The lines below starting at the line containing "to R185). -/" and ending at the line containing "decodeLane 0x9ABCDEF096AD785634120114#96 = .kwr" are to be repeated exactly, with both ends kept and nothing else added.

[Opening Data records section]

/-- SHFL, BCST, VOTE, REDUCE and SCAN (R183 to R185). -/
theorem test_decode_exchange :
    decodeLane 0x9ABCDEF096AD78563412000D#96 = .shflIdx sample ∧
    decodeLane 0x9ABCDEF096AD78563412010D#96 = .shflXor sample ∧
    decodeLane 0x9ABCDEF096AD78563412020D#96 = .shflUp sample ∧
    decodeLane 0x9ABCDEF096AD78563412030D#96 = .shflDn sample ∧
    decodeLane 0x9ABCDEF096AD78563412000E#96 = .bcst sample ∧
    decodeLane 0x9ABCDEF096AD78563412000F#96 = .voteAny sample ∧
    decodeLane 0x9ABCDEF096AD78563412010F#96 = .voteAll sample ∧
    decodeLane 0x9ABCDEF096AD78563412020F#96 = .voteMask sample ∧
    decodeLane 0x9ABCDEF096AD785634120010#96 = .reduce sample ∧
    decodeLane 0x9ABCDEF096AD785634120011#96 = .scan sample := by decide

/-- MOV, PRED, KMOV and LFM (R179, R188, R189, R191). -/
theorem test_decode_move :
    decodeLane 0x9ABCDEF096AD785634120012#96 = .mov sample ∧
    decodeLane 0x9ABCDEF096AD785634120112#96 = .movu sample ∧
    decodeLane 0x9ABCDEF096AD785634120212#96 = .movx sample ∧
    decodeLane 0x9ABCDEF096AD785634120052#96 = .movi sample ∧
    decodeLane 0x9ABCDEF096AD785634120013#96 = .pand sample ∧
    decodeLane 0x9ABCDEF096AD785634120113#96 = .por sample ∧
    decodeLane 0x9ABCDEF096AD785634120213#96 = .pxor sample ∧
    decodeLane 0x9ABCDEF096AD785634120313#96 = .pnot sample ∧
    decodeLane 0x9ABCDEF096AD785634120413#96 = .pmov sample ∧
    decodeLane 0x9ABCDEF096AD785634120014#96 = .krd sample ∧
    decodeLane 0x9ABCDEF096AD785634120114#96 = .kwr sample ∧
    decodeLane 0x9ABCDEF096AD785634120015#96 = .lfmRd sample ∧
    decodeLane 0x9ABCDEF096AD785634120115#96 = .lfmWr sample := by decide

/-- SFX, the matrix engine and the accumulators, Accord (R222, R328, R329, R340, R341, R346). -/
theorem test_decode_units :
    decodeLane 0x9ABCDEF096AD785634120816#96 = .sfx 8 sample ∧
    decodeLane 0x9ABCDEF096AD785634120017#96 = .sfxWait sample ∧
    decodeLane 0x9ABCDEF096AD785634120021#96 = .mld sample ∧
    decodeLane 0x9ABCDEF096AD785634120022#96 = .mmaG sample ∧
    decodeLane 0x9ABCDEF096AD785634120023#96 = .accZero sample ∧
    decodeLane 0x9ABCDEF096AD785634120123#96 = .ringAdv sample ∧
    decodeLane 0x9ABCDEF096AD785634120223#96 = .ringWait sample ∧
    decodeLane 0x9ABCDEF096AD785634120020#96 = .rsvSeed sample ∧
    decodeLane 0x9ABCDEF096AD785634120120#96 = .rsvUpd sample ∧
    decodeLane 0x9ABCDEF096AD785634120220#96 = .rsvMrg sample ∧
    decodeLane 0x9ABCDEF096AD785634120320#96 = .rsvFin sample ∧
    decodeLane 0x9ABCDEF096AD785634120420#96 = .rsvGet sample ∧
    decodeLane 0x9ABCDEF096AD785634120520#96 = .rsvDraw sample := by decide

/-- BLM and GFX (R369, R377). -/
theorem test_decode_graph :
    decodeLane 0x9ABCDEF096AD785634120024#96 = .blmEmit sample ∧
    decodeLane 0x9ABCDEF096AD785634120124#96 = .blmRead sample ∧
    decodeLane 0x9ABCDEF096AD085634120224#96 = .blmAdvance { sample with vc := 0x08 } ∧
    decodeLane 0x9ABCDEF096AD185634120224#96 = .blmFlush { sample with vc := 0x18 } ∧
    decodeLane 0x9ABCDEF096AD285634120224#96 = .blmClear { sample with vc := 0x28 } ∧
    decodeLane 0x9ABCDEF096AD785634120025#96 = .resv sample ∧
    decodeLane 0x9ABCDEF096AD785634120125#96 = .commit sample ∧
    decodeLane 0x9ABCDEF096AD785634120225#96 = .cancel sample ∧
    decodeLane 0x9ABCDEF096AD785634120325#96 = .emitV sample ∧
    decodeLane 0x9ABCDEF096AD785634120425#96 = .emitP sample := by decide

[Closing Data records section]
[Opening Data records section]

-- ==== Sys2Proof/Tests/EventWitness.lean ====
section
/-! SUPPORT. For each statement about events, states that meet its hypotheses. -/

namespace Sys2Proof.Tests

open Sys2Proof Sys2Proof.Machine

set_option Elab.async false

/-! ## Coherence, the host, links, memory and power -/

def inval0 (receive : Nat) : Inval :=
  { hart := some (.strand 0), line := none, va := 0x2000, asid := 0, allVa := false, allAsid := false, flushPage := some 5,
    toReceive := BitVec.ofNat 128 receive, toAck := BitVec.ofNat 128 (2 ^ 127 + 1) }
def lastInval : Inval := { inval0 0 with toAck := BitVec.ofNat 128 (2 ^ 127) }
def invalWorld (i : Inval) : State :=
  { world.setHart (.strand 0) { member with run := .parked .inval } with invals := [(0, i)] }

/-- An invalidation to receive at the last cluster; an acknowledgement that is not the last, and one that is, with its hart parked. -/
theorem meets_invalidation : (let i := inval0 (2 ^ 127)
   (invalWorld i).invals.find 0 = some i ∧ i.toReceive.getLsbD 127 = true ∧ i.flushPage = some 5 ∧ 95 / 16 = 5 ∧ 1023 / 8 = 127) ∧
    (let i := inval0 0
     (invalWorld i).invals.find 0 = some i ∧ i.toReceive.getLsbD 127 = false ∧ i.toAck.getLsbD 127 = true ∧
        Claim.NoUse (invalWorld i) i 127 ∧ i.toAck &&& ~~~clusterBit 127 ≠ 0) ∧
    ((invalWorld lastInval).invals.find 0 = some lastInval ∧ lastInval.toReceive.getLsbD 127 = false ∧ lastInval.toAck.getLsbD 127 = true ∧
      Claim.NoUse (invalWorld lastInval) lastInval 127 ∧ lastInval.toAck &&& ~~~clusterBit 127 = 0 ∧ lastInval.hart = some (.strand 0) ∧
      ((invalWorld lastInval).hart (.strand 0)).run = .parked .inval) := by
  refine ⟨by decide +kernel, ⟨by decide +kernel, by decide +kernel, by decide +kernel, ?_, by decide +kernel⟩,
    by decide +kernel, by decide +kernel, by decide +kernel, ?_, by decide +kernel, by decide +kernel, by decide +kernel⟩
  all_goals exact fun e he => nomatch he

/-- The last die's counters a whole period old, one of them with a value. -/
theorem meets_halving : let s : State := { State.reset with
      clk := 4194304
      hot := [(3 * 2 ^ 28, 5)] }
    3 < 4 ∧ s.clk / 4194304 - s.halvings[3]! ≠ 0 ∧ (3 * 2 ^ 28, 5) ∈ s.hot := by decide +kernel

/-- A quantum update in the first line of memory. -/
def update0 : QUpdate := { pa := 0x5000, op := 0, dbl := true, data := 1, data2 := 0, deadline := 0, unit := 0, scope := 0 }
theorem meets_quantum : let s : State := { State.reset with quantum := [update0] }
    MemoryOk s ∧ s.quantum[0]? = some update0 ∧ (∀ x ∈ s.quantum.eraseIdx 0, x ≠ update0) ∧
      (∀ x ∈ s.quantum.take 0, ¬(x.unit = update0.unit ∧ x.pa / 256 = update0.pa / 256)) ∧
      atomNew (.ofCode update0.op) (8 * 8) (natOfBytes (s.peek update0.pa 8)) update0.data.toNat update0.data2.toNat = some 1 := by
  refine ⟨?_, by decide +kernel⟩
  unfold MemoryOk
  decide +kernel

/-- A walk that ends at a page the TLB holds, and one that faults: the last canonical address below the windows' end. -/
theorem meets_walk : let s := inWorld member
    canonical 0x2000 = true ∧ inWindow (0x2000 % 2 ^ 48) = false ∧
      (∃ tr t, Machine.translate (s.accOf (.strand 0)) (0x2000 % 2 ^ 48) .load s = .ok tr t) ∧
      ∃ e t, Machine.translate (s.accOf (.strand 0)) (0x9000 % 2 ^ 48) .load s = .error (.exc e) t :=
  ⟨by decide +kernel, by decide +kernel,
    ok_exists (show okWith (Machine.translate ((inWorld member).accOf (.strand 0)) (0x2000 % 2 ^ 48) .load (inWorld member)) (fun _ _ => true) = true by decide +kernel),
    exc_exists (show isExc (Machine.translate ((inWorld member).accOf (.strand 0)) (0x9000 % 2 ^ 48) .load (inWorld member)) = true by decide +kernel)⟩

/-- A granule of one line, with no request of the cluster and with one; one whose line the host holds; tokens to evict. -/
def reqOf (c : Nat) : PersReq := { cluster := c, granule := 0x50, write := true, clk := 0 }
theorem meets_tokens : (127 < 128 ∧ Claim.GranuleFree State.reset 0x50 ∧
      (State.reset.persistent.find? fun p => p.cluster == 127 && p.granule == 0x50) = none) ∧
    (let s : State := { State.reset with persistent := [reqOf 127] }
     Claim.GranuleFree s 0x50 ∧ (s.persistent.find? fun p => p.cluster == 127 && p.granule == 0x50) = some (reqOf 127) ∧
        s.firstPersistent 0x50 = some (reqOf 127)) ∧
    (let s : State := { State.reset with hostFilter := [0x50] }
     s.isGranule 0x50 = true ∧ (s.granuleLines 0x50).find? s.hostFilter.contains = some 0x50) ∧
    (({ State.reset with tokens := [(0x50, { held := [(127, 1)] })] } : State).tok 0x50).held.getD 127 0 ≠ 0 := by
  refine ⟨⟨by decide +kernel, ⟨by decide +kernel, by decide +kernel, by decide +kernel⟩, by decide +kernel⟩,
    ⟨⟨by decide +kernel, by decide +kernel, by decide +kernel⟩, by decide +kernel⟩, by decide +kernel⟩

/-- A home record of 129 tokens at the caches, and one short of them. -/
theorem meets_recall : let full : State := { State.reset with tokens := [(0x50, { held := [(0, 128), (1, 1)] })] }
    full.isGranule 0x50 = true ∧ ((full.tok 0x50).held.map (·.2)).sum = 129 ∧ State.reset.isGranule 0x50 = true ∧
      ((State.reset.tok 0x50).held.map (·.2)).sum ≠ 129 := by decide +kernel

[Closing Data records section]
[Opening Data records section]

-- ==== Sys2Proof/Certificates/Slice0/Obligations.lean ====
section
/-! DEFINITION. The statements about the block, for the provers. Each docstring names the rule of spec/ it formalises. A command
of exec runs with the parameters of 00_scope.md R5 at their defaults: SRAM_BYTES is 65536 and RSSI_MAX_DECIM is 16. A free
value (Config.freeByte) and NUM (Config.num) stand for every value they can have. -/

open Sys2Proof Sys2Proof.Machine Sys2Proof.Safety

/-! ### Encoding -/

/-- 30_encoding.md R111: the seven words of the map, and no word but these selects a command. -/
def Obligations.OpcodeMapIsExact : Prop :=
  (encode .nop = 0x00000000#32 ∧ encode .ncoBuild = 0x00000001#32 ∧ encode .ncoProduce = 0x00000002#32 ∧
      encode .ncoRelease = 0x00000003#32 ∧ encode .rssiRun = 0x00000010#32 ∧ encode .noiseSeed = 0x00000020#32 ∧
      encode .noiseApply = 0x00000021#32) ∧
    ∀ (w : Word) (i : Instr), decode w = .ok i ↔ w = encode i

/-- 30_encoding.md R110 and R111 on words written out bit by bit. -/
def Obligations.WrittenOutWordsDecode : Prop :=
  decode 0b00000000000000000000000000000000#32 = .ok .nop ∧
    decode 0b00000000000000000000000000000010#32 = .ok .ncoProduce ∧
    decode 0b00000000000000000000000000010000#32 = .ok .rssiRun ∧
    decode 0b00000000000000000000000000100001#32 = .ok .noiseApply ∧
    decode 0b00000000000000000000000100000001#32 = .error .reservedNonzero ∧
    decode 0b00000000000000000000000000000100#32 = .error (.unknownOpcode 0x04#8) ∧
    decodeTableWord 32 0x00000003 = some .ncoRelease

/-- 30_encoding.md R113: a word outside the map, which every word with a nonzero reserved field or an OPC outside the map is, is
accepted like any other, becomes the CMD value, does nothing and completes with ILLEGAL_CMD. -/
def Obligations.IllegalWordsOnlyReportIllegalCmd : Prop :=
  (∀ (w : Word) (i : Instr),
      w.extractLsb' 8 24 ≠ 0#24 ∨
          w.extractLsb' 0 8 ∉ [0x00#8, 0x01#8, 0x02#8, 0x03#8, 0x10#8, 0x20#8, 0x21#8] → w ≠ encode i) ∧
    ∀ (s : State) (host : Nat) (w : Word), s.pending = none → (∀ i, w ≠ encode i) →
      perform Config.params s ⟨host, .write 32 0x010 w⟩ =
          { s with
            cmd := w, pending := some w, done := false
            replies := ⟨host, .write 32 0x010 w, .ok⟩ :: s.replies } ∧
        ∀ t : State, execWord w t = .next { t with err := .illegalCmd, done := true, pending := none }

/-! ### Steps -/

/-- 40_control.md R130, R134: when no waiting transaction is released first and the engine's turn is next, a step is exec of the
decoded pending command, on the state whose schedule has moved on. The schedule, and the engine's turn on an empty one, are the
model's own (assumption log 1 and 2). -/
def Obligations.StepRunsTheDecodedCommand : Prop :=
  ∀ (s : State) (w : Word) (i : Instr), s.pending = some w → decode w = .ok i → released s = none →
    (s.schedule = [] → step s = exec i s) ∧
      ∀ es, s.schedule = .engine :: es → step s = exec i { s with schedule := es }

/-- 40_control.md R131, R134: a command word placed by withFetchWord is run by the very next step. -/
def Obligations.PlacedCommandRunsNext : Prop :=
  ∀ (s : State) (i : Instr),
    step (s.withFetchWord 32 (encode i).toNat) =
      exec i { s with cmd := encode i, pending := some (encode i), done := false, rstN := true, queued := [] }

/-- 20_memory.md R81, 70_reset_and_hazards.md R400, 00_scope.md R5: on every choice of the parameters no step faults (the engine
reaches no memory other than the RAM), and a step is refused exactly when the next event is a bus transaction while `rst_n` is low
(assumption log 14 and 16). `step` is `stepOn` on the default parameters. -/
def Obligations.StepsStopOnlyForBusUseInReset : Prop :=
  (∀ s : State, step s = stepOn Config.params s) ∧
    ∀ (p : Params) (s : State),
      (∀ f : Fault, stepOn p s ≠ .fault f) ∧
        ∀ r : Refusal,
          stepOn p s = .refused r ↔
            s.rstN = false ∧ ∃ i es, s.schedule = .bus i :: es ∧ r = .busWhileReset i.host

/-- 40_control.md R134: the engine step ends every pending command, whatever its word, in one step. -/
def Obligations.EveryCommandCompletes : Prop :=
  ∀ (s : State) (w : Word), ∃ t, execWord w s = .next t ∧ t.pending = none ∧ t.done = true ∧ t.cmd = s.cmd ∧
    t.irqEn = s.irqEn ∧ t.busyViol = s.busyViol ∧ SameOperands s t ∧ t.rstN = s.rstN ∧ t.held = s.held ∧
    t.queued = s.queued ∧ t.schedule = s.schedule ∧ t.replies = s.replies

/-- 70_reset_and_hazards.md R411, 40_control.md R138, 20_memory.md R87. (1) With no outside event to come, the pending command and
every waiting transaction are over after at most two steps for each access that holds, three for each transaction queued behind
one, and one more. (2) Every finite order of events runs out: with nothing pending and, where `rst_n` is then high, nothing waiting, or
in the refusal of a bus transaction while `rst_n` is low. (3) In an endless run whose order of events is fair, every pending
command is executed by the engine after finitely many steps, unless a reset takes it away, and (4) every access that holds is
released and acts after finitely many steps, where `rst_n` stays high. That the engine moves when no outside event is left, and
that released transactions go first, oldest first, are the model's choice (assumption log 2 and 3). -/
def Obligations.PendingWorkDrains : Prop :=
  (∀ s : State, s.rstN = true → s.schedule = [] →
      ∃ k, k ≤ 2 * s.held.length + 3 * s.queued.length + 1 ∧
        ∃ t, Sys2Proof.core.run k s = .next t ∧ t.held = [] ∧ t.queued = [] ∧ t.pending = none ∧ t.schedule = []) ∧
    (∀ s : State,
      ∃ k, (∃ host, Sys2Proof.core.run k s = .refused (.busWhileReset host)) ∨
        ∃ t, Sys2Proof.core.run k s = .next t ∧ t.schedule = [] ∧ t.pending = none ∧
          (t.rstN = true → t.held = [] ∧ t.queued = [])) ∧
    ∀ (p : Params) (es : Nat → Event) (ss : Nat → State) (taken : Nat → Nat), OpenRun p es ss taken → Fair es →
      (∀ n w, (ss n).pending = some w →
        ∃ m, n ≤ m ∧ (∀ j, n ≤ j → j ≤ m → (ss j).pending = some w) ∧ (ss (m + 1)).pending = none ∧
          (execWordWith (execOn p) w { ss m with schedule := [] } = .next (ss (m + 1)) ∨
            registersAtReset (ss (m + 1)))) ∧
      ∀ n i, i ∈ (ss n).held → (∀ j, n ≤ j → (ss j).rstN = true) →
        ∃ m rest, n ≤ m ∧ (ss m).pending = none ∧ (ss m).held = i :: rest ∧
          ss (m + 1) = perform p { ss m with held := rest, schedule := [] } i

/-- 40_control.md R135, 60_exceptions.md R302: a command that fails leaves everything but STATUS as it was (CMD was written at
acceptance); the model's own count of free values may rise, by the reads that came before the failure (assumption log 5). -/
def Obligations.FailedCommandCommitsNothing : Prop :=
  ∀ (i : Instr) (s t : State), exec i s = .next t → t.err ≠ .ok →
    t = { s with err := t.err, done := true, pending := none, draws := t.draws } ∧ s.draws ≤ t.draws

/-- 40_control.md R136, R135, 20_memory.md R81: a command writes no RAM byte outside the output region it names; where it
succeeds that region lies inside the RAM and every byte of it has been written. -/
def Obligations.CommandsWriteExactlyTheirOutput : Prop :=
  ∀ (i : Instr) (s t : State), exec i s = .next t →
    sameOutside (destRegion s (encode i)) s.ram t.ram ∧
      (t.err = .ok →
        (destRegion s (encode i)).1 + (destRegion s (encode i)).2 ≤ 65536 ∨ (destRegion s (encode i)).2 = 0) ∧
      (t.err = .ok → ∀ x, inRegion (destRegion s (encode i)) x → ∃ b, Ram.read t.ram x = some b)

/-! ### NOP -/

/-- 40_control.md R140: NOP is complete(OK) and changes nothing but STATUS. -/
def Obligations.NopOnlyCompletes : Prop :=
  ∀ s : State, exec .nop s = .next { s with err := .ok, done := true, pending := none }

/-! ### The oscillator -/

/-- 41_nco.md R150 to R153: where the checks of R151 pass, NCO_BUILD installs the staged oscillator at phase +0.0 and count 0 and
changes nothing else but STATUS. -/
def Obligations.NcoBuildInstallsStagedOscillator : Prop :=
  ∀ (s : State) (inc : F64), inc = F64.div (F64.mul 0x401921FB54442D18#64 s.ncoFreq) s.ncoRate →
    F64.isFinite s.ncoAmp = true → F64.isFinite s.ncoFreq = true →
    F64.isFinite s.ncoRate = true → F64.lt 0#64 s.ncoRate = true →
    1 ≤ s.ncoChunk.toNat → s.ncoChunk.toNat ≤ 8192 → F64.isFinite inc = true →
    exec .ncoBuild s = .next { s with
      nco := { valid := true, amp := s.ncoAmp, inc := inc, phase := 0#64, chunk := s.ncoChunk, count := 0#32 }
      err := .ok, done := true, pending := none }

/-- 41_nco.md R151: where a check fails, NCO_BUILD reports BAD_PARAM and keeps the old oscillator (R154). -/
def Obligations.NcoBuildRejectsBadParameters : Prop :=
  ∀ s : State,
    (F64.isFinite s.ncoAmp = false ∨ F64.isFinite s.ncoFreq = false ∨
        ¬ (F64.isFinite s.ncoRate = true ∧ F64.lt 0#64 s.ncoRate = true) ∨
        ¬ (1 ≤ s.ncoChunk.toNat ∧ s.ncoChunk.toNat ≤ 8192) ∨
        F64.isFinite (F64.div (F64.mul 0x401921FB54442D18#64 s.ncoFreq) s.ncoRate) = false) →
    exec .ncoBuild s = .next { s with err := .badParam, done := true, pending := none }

[Closing Data records section]

Response below
/-- SHFL, BCST, VOTE, REDUCE and SCAN (R183 to R185). -/
theorem test_decode_exchange :
    decodeLane 0x9ABCDEF096AD78563412000D#96 = .shflIdx sample ∧
    decodeLane 0x9ABCDEF096AD78563412010D#96 = .shflXor sample ∧
    decodeLane 0x9ABCDEF096AD78563412020D#96 = .shflUp sample ∧
    decodeLane 0x9ABCDEF096AD78563412030D#96 = .shflDn sample ∧
    decodeLane 0x9ABCDEF096AD78563412000E#96 = .bcst sample ∧
    decodeLane 0x9ABCDEF096AD78563412000F#96 = .voteAny sample ∧
    decodeLane 0x9ABCDEF096AD78563412010F#96 = .voteAll sample ∧
    decodeLane 0x9ABCDEF096AD78563412020F#96 = .voteMask sample ∧
    decodeLane 0x9ABCDEF096AD785634120010#96 = .reduce sample ∧
    decodeLane 0x9ABCDEF096AD785634120011#96 = .scan sample := by decide

/-- MOV, PRED, KMOV and LFM (R179, R188, R189, R191). -/
theorem test_decode_move :
    decodeLane 0x9ABCDEF096AD785634120012#96 = .mov sample ∧
    decodeLane 0x9ABCDEF096AD785634120112#96 = .movu sample ∧
    decodeLane 0x9ABCDEF096AD785634120212#96 = .movx sample ∧
    decodeLane 0x9ABCDEF096AD785634120052#96 = .movi sample ∧
    decodeLane 0x9ABCDEF096AD785634120013#96 = .pand sample ∧
    decodeLane 0x9ABCDEF096AD785634120113#96 = .por sample ∧
    decodeLane 0x9ABCDEF096AD785634120213#96 = .pxor sample ∧
    decodeLane 0x9ABCDEF096AD785634120313#96 = .pnot sample ∧
    decodeLane 0x9ABCDEF096AD785634120413#96 = .pmov sample ∧
    decodeLane 0x9ABCDEF096AD785634120014#96 = .krd sample ∧
    decodeLane 0x9ABCDEF096AD785634120114#96 = .kwr sample ∧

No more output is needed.